A Diretora Regional dos Recursos Florestais anunciou que já foi remetida aos sindicatos a proposta de revisão da carreira de guarda florestal nos Açores, para efeitos de negociação coletiva, acrescentando que foi dado, hoje, “mais um passo neste processo, com a fase de consulta do Sindicato dos Trabalhadores da Administração Pública (SINTAP) e do Sindicato dos Trabalhadores em Funções Públicas e Sociais do Sul e Regiões Autónomas (STFPSSA) durante um prazo de 30 dias”.
Anabela Isidoro adiantou ainda que, em breve, será publicado em Jornal Oficial o mesmo documento para apreciação pública.
A revisão da carreira de guarda florestal nos Açores consta da proposta de diploma que aprova a orgânica da Secretaria Regional da Agricultura e Florestas.
Anabela Isidoro destacou que os guardas florestais são profissionais essenciais para pôr em prática a estratégia de gestão responsável e sustentável da floresta, uma vez que estão diariamente no terreno, sendo responsáveis “pela preservação, acompanhamento de trabalhos de reflorestação, levantamento de autos de notícia por infrações e fiscalização das questões ligadas à caça”, sublinhando, ainda, que aqueles “profissionais têm um papel central ao nível da preservação, fiscalização, defesa e evolução da floresta dos Açores”.
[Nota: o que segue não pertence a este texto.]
/-! ### putDeviceWord -/

@[simp] theorem State.putDeviceWord_resetting (w : Conds) (s : State) :
    (s.putDeviceWord w).resetting = s.resetting := by
  unfold State.putDeviceWord; dsimp only; split
  · rfl
  · exact State.mark_resetting ..
@[simp] theorem State.putDeviceWord_powerEdge (w : Conds) (s : State) :
    (s.putDeviceWord w).powerEdge = s.powerEdge := by
  unfold State.putDeviceWord; dsimp only; split
  · rfl
  · exact State.mark_powerEdge ..
@[simp] theorem State.putDeviceWord_resetCause (w : Conds) (s : State) :
    (s.putDeviceWord w).resetCause = s.resetCause := by
  unfold State.putDeviceWord; dsimp only; split
  · rfl
  · exact State.mark_resetCause ..
@[simp] theorem State.putDeviceWord_strap (w : Conds) (s : State) :
    (s.putDeviceWord w).strap = s.strap := by
  unfold State.putDeviceWord; dsimp only; split
  · rfl
  · exact State.mark_strap ..
@[simp] theorem State.putDeviceWord_tick (w : Conds) (s : State) :
    (s.putDeviceWord w).tick = s.tick := by
  unfold State.putDeviceWord; dsimp only; split
  · rfl
  · exact State.mark_tick ..
@[simp] theorem State.putDeviceWord_refA (w : Conds) (s : State) :
    (s.putDeviceWord w).refA = s.refA := by
  unfold State.putDeviceWord; dsimp only; split
  · rfl
  · exact State.mark_refA ..
@[simp] theorem State.putDeviceWord_refB (w : Conds) (s : State) :
    (s.putDeviceWord w).refB = s.refB := by
  unfold State.putDeviceWord; dsimp only; split
  · rfl
  · exact State.mark_refB ..
@[simp] theorem State.putDeviceWord_feeds (w : Conds) (s : State) :
    (s.putDeviceWord w).feeds = s.feeds := by
  unfold State.putDeviceWord; dsimp only; split
  · rfl
  · exact State.mark_feeds ..
@[simp] theorem State.putDeviceWord_outputs (w : Conds) (s : State) :
    (s.putDeviceWord w).outputs = s.outputs := by
  unfold State.putDeviceWord; dsimp only; split
  · rfl
  · exact State.mark_outputs ..
@[simp] theorem State.putDeviceWord_cache (w : Conds) (s : State) :
    (s.putDeviceWord w).cache = s.cache := by
  unfold State.putDeviceWord; dsimp only; split
  · rfl
  · exact State.mark_cache ..
@[simp] theorem State.putDeviceWord_banks (w : Conds) (s : State) :
    (s.putDeviceWord w).banks = s.banks := by
  unfold State.putDeviceWord; dsimp only; split
  · rfl
  · exact State.mark_banks ..
@[simp] theorem State.putDeviceWord_cells (w : Conds) (s : State) :
    (s.putDeviceWord w).cells = s.cells := by
  unfold State.putDeviceWord; dsimp only; split
  · rfl
  · exact State.mark_cells ..
@[simp] theorem State.putDeviceWord_deviceMask (w : Conds) (s : State) :
    (s.putDeviceWord w).deviceMask = s.deviceMask := by
  unfold State.putDeviceWord; dsimp only; split
  · rfl
  · exact State.mark_deviceMask ..
@[simp] theorem State.putDeviceWord_deviceUpdates (w : Conds) (s : State) :
    (s.putDeviceWord w).deviceUpdates = s.deviceUpdates := by
  unfold State.putDeviceWord; dsimp only; split
  · rfl
  · exact State.mark_deviceUpdates ..
@[simp] theorem State.putDeviceWord_class1 (w : Conds) (s : State) :
    (s.putDeviceWord w).class1 = s.class1 := by
  unfold State.putDeviceWord; dsimp only; split
  · rfl
  · exact State.mark_class1 ..
@[simp] theorem State.putDeviceWord_class2 (w : Conds) (s : State) :
    (s.putDeviceWord w).class2 = s.class2 := by
  unfold State.putDeviceWord; dsimp only; split
  · rfl
  · exact State.mark_class2 ..
@[simp] theorem State.putDeviceWord_pointer (w : Conds) (s : State) :
    (s.putDeviceWord w).pointer = s.pointer := by
  unfold State.putDeviceWord; dsimp only; split
  · rfl
  · exact State.mark_pointer ..
@[simp] theorem State.putDeviceWord_granted (w : Conds) (s : State) :
    (s.putDeviceWord w).granted = s.granted := by
  unfold State.putDeviceWord; dsimp only; split
  · rfl
  · exact State.mark_granted ..
@[simp] theorem State.putDeviceWord_waitingSlate (w : Conds) (s : State) :
    (s.putDeviceWord w).waitingSlate = s.waitingSlate := by
  unfold State.putDeviceWord; dsimp only; split
  · rfl
  · exact State.mark_waitingSlate ..
@[simp] theorem State.putDeviceWord_reads (w : Conds) (s : State) :
    (s.putDeviceWord w).reads = s.reads := by
  unfold State.putDeviceWord; dsimp only; split
  · rfl
  · exact State.mark_reads ..
@[simp] theorem State.putDeviceWord_writes (w : Conds) (s : State) :
    (s.putDeviceWord w).writes = s.writes := by
  unfold State.putDeviceWord; dsimp only; split
  · rfl
  · exact State.mark_writes ..
@[simp] theorem State.putDeviceWord_heldRead (w : Conds) (s : State) :
    (s.putDeviceWord w).heldRead = s.heldRead := by
  unfold State.putDeviceWord; dsimp only; split
  · rfl
  · exact State.mark_heldRead ..
@[simp] theorem State.putDeviceWord_heldWrite (w : Conds) (s : State) :
    (s.putDeviceWord w).heldWrite = s.heldWrite := by
  unfold State.putDeviceWord; dsimp only; split
  · rfl
  · exact State.mark_heldWrite ..
@[simp] theorem State.putDeviceWord_nextSerial (w : Conds) (s : State) :
    (s.putDeviceWord w).nextSerial = s.nextSerial := by
  unfold State.putDeviceWord; dsimp only; split
  · rfl
  · exact State.mark_nextSerial ..
@[simp] theorem State.putDeviceWord_busOut (w : Conds) (s : State) :
    (s.putDeviceWord w).busOut = s.busOut := by
  unfold State.putDeviceWord; dsimp only; split
  · rfl
  · exact State.mark_busOut ..
@[simp] theorem State.putDeviceWord_pending (w : Conds) (s : State) :
    (s.putDeviceWord w).pending = s.pending := by
  unfold State.putDeviceWord; dsimp only; split
  · rfl
  · exact State.mark_pending ..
Este ano, o Governo Regional reforçou o número de guardas florestais no arquipélago com a entrada de 12 novos elementos, o que corresponde a uma renovação geracional de quase 19% nesta classe profissional.
Com a entrada ao serviço destes novos profissionais, os Açores passam a contar com 65 guardas florestais, sendo 54 homens e 11 mulheres, com uma média etária de 42 anos.
A carreira profissional de guarda florestal foi iniciada no arquipélago em 1948, aquando da instalação dos Serviços Florestais na Região, com o objetivo de implementar a lei que submetia ao regime florestal os baldios mais adequados para a cultura florestal.